A service of mine was using more CPU than it had any right to. Nothing was on fire, the latency was fine, but the box sat at a baseline that didn't match the work it was doing, and that itch eventually got loud enough that I sat down to profile it properly. I was completely wrong about where the time was going, which is the usual outcome, and the whole point of profiling rather than guessing.
My prediction, stated out loud so I could be embarrassed by it later, was that the cost was in request handling: parsing, a bit of JSON, the database round-trip. That's where the interesting code is, so that must be where the time is. Reader, it was not.
getting a profile out of it
The service is Go, so pprof is right there. I had the HTTP profiling endpoint already wired in:
import _ "net/http/pprof"
go func() {
log.Println(http.ListenAndServe("localhost:6060", nil))
}()
That _ import is doing all the work; it registers the profiling handlers on the default mux as a side effect. With that running, I pulled a thirty-second CPU profile while the service was under its normal load:
go tool pprof http://localhost:6060/debug/pprof/profile?seconds=30
A flat top listing in pprof is useful but easy to misread, because it shows you where the program counter sat without showing you who called whom. So I generated a flamegraph instead. Brendan Gregg's flamegraph scripts turn a folded stack trace into an SVG where width is time and the stack reads bottom to top, and once you've used one a plain profiler listing feels like reading a phone book.
the wide bit that shouldn't have been there
The request-handling tower in the graph was there, sensible, about as wide as I'd expect. But sitting next to it was another tower, nearly as wide, and it had nothing to do with handling requests. It was logging. Specifically, it was time formatting inside the logging path.
The service logged every request, which is reasonable, and every log line carried a timestamp, which is also reasonable. The unreasonable part was buried one level down. The timestamp was being formatted with Go's reference-time layout on every single line:
log.Printf("%s %s %d", t.Format("2006-01-02 15:04:05.000"), method, status)
time.Format with a layout string isn't free. It parses that layout, allocates, and does a fair amount of work to assemble the string, and I was paying that cost for every request, plus a handful of internal log lines per request. At the request rate this box handled, formatting timestamps had quietly become one of the most expensive things the program did. Not the database. Not the JSON. Printing the date.

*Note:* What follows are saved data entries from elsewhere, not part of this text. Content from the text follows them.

/-! ### Correlation (R157) -/

def oneFV (neg : Bool) : FV := .fin neg 1 0
/-- ρ of the effective mode; a zero ρ is none. -/
def rhoOf (t : Thread) (o : Option Cov) : Option FV :=
  let mode := match o with
    | some .ind => 0
    | some .cor => 1
    | some .ant => 2
    | some .expl => 3
    | none => bits t.momctl.toNat 0 2
  match mode with
  | 0 => none
  | 1 => some (oneFV false)
  | 2 => some (oneFV true)
  | _ =>
    match srcF fp32 (ctlOf t.fpctl).ftz t.momrho.toNat with
    | .nan _ => none
    | .inf n => some (oneFV n)
    | .fin n m e => if m = 0 then none else if 0 ≤ (Nat.log2 m : Nat) + e then some (oneFV n) else some (.fin n m e)
/-- `1 + ρ^2`. -/
def onePlusSq (r : Option FV) : FV :=
  match r with
  | some (.fin _ m e) =>
    let x := addDy (1, 0) ((m * m : Nat), 2 * e)
    .fin false x.1.natAbs x.2
  | _ => oneFV false
def twoFV (neg : Bool) : FV := .fin neg 1 1
/-- The product of two variances as a dyadic; 0 where one is no number. -/
def underRoot (ftz : Bool) (va vb : Nat) : Int × Int :=
  match srcF fp32 ftz va, srcF fp32 ftz vb with
  | .fin _ m1 e1, .fin _ m2 e2 => ((m1 * m2 : Nat), e1 + e2)
  | _, _ => (0, 0)

/-! ### The words (R162, R163) -/

/-- The check of R152 on the m sources, then the two planes. -/
def runPlanes (s : State) (x : MWord) (ms : Nat) (f : Ctl → Thread → List Nat → (Nat × Flags) × (Nat × Flags)) : Out :=
  runM s x fun t vs =>
    if (vs.take ms).any negVar then trapL cNegvar vs
    else
      let (mean, var) := f (ctlOf t.fpctl) t vs
      .ok (writeMom t mean var)
def negF (neg : Bool) (img : Nat) : Nat := if neg then withFlip img else img
where withFlip (x : Nat) : Nat := if x < 2 ^ 31 then x + 2 ^ 31 else x - 2 ^ 31
/-- The place of a source value in the order of R158: mean before variance, field by field. -/
def mv (n img : Nat) : Factor := .val (2 * n) (meanOf img)
def vv (n img : Nat) : Factor := .val (2 * n + 1) (varOf img)
def rv (n img : Nat) : Factor := .root (2 * n + 1) (varOf img)

def addPlanes (sub : Bool) (o : Option Cov) (c : Ctl) (t : Thread) (vs : List Nat) : (Nat × Flags) × (Nat × Flags) :=
  let a := arg vs 0
  let b := arg vs 1
  let q := underRoot c.ftz (varOf a) (varOf b)
  let cross := match rhoOf t o with | none => [] | some r => [[.const (twoFV sub), .const r, rv 0 a, rv 1 b]]
  (plane c q [[mv 0 a], if sub then [.const (oneFV true), mv 1 b] else [mv 1 b]], plane c q ([[vv 0 a], [vv 1 b]] ++ cross))
def execMadd (g : Guard) (m : Nat) (a b : MSrc) (o : Option Cov) (s : State) : Out :=
  runPlanes s { g := g, d := .m m, srcs := [.m a, .m b] } 2 (addPlanes false o)
def execMsub (g : Guard) (m : Nat) (a b : MSrc) (o : Option Cov) (s : State) : Out :=
  runPlanes s { g := g, d := .m m, srcs := [.m a, .m b] } 2 (addPlanes true o)
/-- The terms of a product's mean and of P(a, b, ρ). -/
def mulTerms (o : Option Cov) (t : Thread) (a b : Nat) : List (List Factor) × List (List Factor) :=
  let r := rhoOf t o
  let mean := match r with | none => [] | some r => [[.const r, rv 0 a, rv 1 b]]
  let var := match r with | none => [] | some r => [[.const (twoFV false), .const r, mv 0 a, mv 1 b, rv 0 a, rv 1 b]]
  ([[mv 0 a, mv 1 b]] ++ mean,
   [[mv 0 a, mv 0 a, vv 1 b], [mv 1 b, mv 1 b, vv 0 a], [vv 0 a, vv 1 b, .const (onePlusSq r)]] ++ var)
def execMmul (g : Guard) (m : Nat) (a b : MSrc) (o : Option Cov) (s : State) : Out :=
  runPlanes s { g := g, d := .m m, srcs := [.m a, .m b] } 2 fun c t vs =>
    let (me, va) := mulTerms o t (arg vs 0) (arg vs 1)
    let q := underRoot c.ftz (varOf (arg vs 0)) (varOf (arg vs 1))
    (plane c q me, plane c q va)
def execMfma (g : Guard) (m : Nat) (a : MSrc) (b c : Nat) (o : Option Cov) (s : State) : Out :=
  runPlanes s { g := g, d := .m m, srcs := [.m a, .m { m := b }, .m { m := c }] } 3 fun ctl t vs =>
    let (me, va) := mulTerms o t (arg vs 0) (arg vs 1)
    let q := underRoot ctl.ftz (varOf (arg vs 0)) (varOf (arg vs 1))
    (plane ctl q (me ++ [[mv 2 (arg vs 2)]]), plane ctl q (va ++ [[vv 2 (arg vs 2)]]))
def execMscl (g : Guard) (m : Nat) (a : MSrc) (b : Src) (s : State) : Out :=
  runPlanes s { g := g, d := .m m, srcs := [.m a, .s b] } 1 fun c _ vs =>
    let k : Factor := .val 2 (arg vs 1)
    (plane c (0, 0) [[mv 0 (arg vs 0), k]], plane c (0, 0) [[vv 0 (arg vs 0), k, k]])

def execMset (g : Guard) (m : Nat) (a b : Src) (s : State) : Out :=
  runM s { g := g, d := .m m, srcs := [.s a, .s b] } fun t vs =>
    if negImage (arg vs 1) then trapL cNegvar vs
    else .ok (arg vs 0 + 2 ^ 32 * (if arg vs 1 = 2 ^ 31 then 0 else arg vs 1), t.flags 0)
def execMsetDet (g : Guard) (m : Nat) (a : Src) (s : State) : Out :=
  runM s { g := g, d := .m m, srcs := [.s a] } fun t vs => .ok (arg vs 0, t.flags 0)
def execMsplit (g : Guard) (d : Code) (a : MSrc) (s : State) : Out :=
  runM s { g := g, d := .code d true, srcs := [.m a] } fun t vs => .ok (arg vs 0, t.flags 0)
def execMmov (g : Guard) (m : Nat) (a : MSrc) (s : State) : Out :=
  runM s { g := g, d := .m m, srcs := [.m a] } fun t vs => .ok (arg vs 0, t.flags 0)
def execMzero (g : Guard) (m : Nat) (s : State) : Out :=
  runM s { g := g, d := .m m, srcs := [] } fun t _ => .ok (0, t.flags 0)
def execMchk (g : Guard) (p : Nat) (a : MSrc) (s : State) : Out :=
  runM s { g := g, d := .p p, srcs := [.m a] } fun t vs =>
    if negVar (arg vs 0) then trapL cNegvar vs
    else .ok (encBool (decide (expField fp32 (meanOf (arg vs 0)) ≠ 255 ∧ expField fp32 (varOf (arg vs 0)) ≠ 255)), t.flags 0)

/-- The value of an FP16 constant as a factor. -/
def halfConst (k : Nat) (neg : Bool) : Factor :=
  .const (match decodeF fp16 k with | .fin n m e => .fin (n != neg) m e | x => x)
/-- MCOL (R168). -/
def mcolOut (c : Ctl) (mode : Col) (vs : List Nat) : Nat × Flags :=
  let x := arg vs 0
  let q := underRoot c.ftz (varOf x) 0x3F800000
  match mode with
  | .mean => (meanOf x, 0)
  | .var => (varOf x, 0)
  | .std => plane c q [[rv 0 x]]
  | .upper k => plane c q [[mv 0 x], [halfConst k false, rv 0 x]]
  | .lower k => plane c q [[mv 0 x], [halfConst k true, rv 0 x]]
  | .sample _ => plane c q [[mv 0 x], [.val 2 (arg vs 1), rv 0 x]]
def execMcol (g : Guard) (d : Code) (a : MSrc) (mode : Col) (s : State) : Out :=
  let z := match mode with | .sample n => [MField.s { code := .v n }] | _ => []
  runM s { g := g, d := .code d false, srcs := .m a :: z } fun t vs =>
    if negVar (arg vs 0) then trapL cNegvar vs
    else
      let (y, fl) := mcolOut (ctlOf t.fpctl) mode vs
      .ok (y, t.flags fl)

/-! ### The bounded words (R164-R167, R170; log entry 11) -/

/-- A plane inside its bound: the free value where it lies there and `ok` takes it, else the exact value rounded. `ex`: `x` is the value
itself. The flags are those of the value written: NX where it is not the exact one, UF with it below the normal range, OF and NX on
overflow. -/
def chooseM (ftz : Bool) (b : Bound) (ok : Nat → Bool) (free : BitVec 32) (x : Real') (ex : Bool) : Nat × Flags :=
  let r := if x.n = 0 then (0, 0) else roundMag fp32 .rne ftz x.neg x.n x.e (!ex)
  if expField fp32 r.1 = 255 then r
  else
    let y := free.toNat
    let z := if inBound fp32 b (decodeF fp32 y) x && !(ftz && isDenormal fp32 y) && ok y then y else r.1
    if ex && z = r.1 then (z, r.2) else (z, if expField fp32 z = 0 then fUF ||| fNX else fNX)
/-- A plane that nothing but its bound limits. -/
def anyImg : Nat → Bool := fun _ => true
/-- The range of MSIGM's mean, and of its variance before R153: not above 0.25 (R167). -/
def unitImg (y : Nat) : Bool := decide (y ≤ 0x3F800000)
def quarterImg (y : Nat) : Bool := decide (y ≤ 0x3E800000 ∨ 2 ^ 31 ≤ y)
/-- A row of the special cases: both planes with their flags. -/
abbrev Row := Option ((Nat × Flags) × (Nat × Flags))
def infImg : Nat := 0x7F800000
/-- The first two rows that all three tables share. -/
def nanRow (c : Ctl) (mu v : Nat) : Row :=
  if isNaN fp32 mu || isNaN fp32 v then
    let fl := if isSignalling fp32 mu || isSignalling fp32 v then fNV else 0
    let n := nanOut fp32 c.prop [(fp32, mu), (fp32, v)]
    some ((n, fl), (n, fl))
  else none
def nvRow : (Nat × Flags) × (Nat × Flags) := ((fp32.canon, fNV), (fp32.canon, 0))
def dy (x : FV) : Int × Int := match x with | .fin n m e => ((if n then -(m : Int) else m), e) | _ => (0, 0)
def toFxDy (x : Int × Int) : Int := toFx fxP (decide (x.1 < 0)) x.1.natAbs x.2
/-- A value of FV kinds as the tables ask: infinite, zero. -/
def isInf : FV → Bool | .inf _ => true | _ => false
def isNegF : FV → Bool | .inf n => n | .fin n m _ => n && decide (m ≠ 0) | _ => false
def isNil : FV → Bool | .fin _ m _ => decide (m = 0) | _ => false
/-- √v of a positive dyadic, to 200 bits. -/
def rootOf (x : Int × Int) : Real' :=
  let k : Nat := if (x.2 - 400) % 2 = 0 then 400 else 401
  { neg := false, n := isqrt (x.1.natAbs * 2 ^ k), e := (x.2 - k) / 2 }
def scaleReal (r : Real') (h : Int) : Real' := { neg := decide (h < 0), n := r.n * h.natAbs, e := r.e - fxP }

def mreluOut (c : Ctl) (img : Nat) : (Nat × Flags) × (Nat × Flags) :=
  let mu := meanOf img
  let v := varOf img
  let x := srcF fp32 c.ftz mu
  let y := srcF fp32 c.ftz v
  match nanRow c mu v with
  | some r => r
  | none =>
    if isNil y then ((if isNegF x || isNil x then 0 else mu, 0), (0, 0))
    else if isInf x && isNegF x && isInf y then nvRow
    else if isInf x then (if isNegF x then ((0, 0), (0, 0)) else ((infImg, 0), (v, 0)))
    else if isInf y then ((infImg, 0), (infImg, 0))
    else
      let m := dy x
      let w := dy y
      let sd := rootOf w
      let img' : BitVec 64 := BitVec.ofNat 64 img
      let bm : Bound := { ulps := 2, abs := some { sd with e := sd.e - 22 } }
      let bv : Bound := { ulps := 2, abs := some { neg := false, n := w.1.natAbs, e := w.2 - 20 }, sum := true }
      let far := addDy (m.1 * m.1, 2 * m.2) (-196 * w.1, w.2)
      let (xm, xv) : Real' × Real' :=
        if 0 ≤ far.1 then
          (if m.1 < 0 then ({ neg := false, n := 1, e := -2000 }, { neg := false, n := 1, e := -2000 })
           else (justAbove m.1.natAbs m.2, justBelow w.1.natAbs w.2))
        else
          -- α² = μ² / v
          let a2 : Nat := (m.1 * m.1).natAbs * 2 ^ (2 * fxP + (2 * m.2 - w.2).toNat) / (w.1.natAbs * 2 ^ (w.2 - 2 * m.2).toNat)
          let al : Int := isqrt a2
          let al := if m.1 < 0 then -al else al
          let P := cdfFx al
          let p := phiFx al
          let h := fxMul al P + p
          (scaleReal sd h,
           let q := fxMul (fxMul al al + fxOne) P + fxMul al p - fxMul h h
           { neg := decide (q < 0), n := w.1.natAbs * q.natAbs, e := w.2 - fxP })
      (chooseM c.ftz bm anyImg (Config.mreluMean img' c.ftz) xm false, chooseM c.ftz bv anyImg (Config.mreluVar img' c.ftz) xv false)
def execMrelu (g : Guard) (m : Nat) (a : MSrc) (s : State) : Out :=
  runPlanes s { g := g, d := .m m, srcs := [.m a] } 1 fun c _ vs => mreluOut c (arg vs 0)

That's the part I want to underline. There was no clever algorithm in the wrong place, no accidental quadratic loop. It was a perfectly ordinary, perfectly correct line of code that happened to run an enormous number of times, and volume turned something cheap into something expensive.
the fix, which was boring
I didn't need millisecond-precision wall-clock timestamps on every internal log line. Most of them were diagnostic chatter that nobody reads unless something has already gone wrong. So I did two unglamorous things.
First, I dropped the log level on the internal chatter so it stopped emitting in normal operation. Fewer lines, less formatting, done. Second, for the request log that genuinely needed a timestamp, I stopped reformatting an identical layout millions of times and leaned on the cheaper paths the standard library already offers when you're not hand-rolling the layout yourself. The width of that second tower in the after-graph dropped to a sliver.
The baseline CPU came down to where I'd expected it to be all along. No heroics, no rewrite, just deleting work that didn't need doing.
what I took from it
Profile before you optimise, every time, no exceptions. I have read this advice a hundred times and I still walked into this session with a confident, wrong theory about the hot path. The flamegraph didn't argue with me, it just showed me a wide tower where I'd promised myself there wouldn't be one.
Logging is code, and it runs at request volume. It's easy to treat a log line as free because it's not "the logic", but a Printf on the hot path runs as often as the hot path does, and formatting is not free. If you log on every request, your logging is part of your performance profile whether you've thought about it or not.
And the meta-lesson, the one I keep relearning: the expensive thing is rarely the clever thing. It's the boring thing you do a million times. Go looking for volume, not complexity.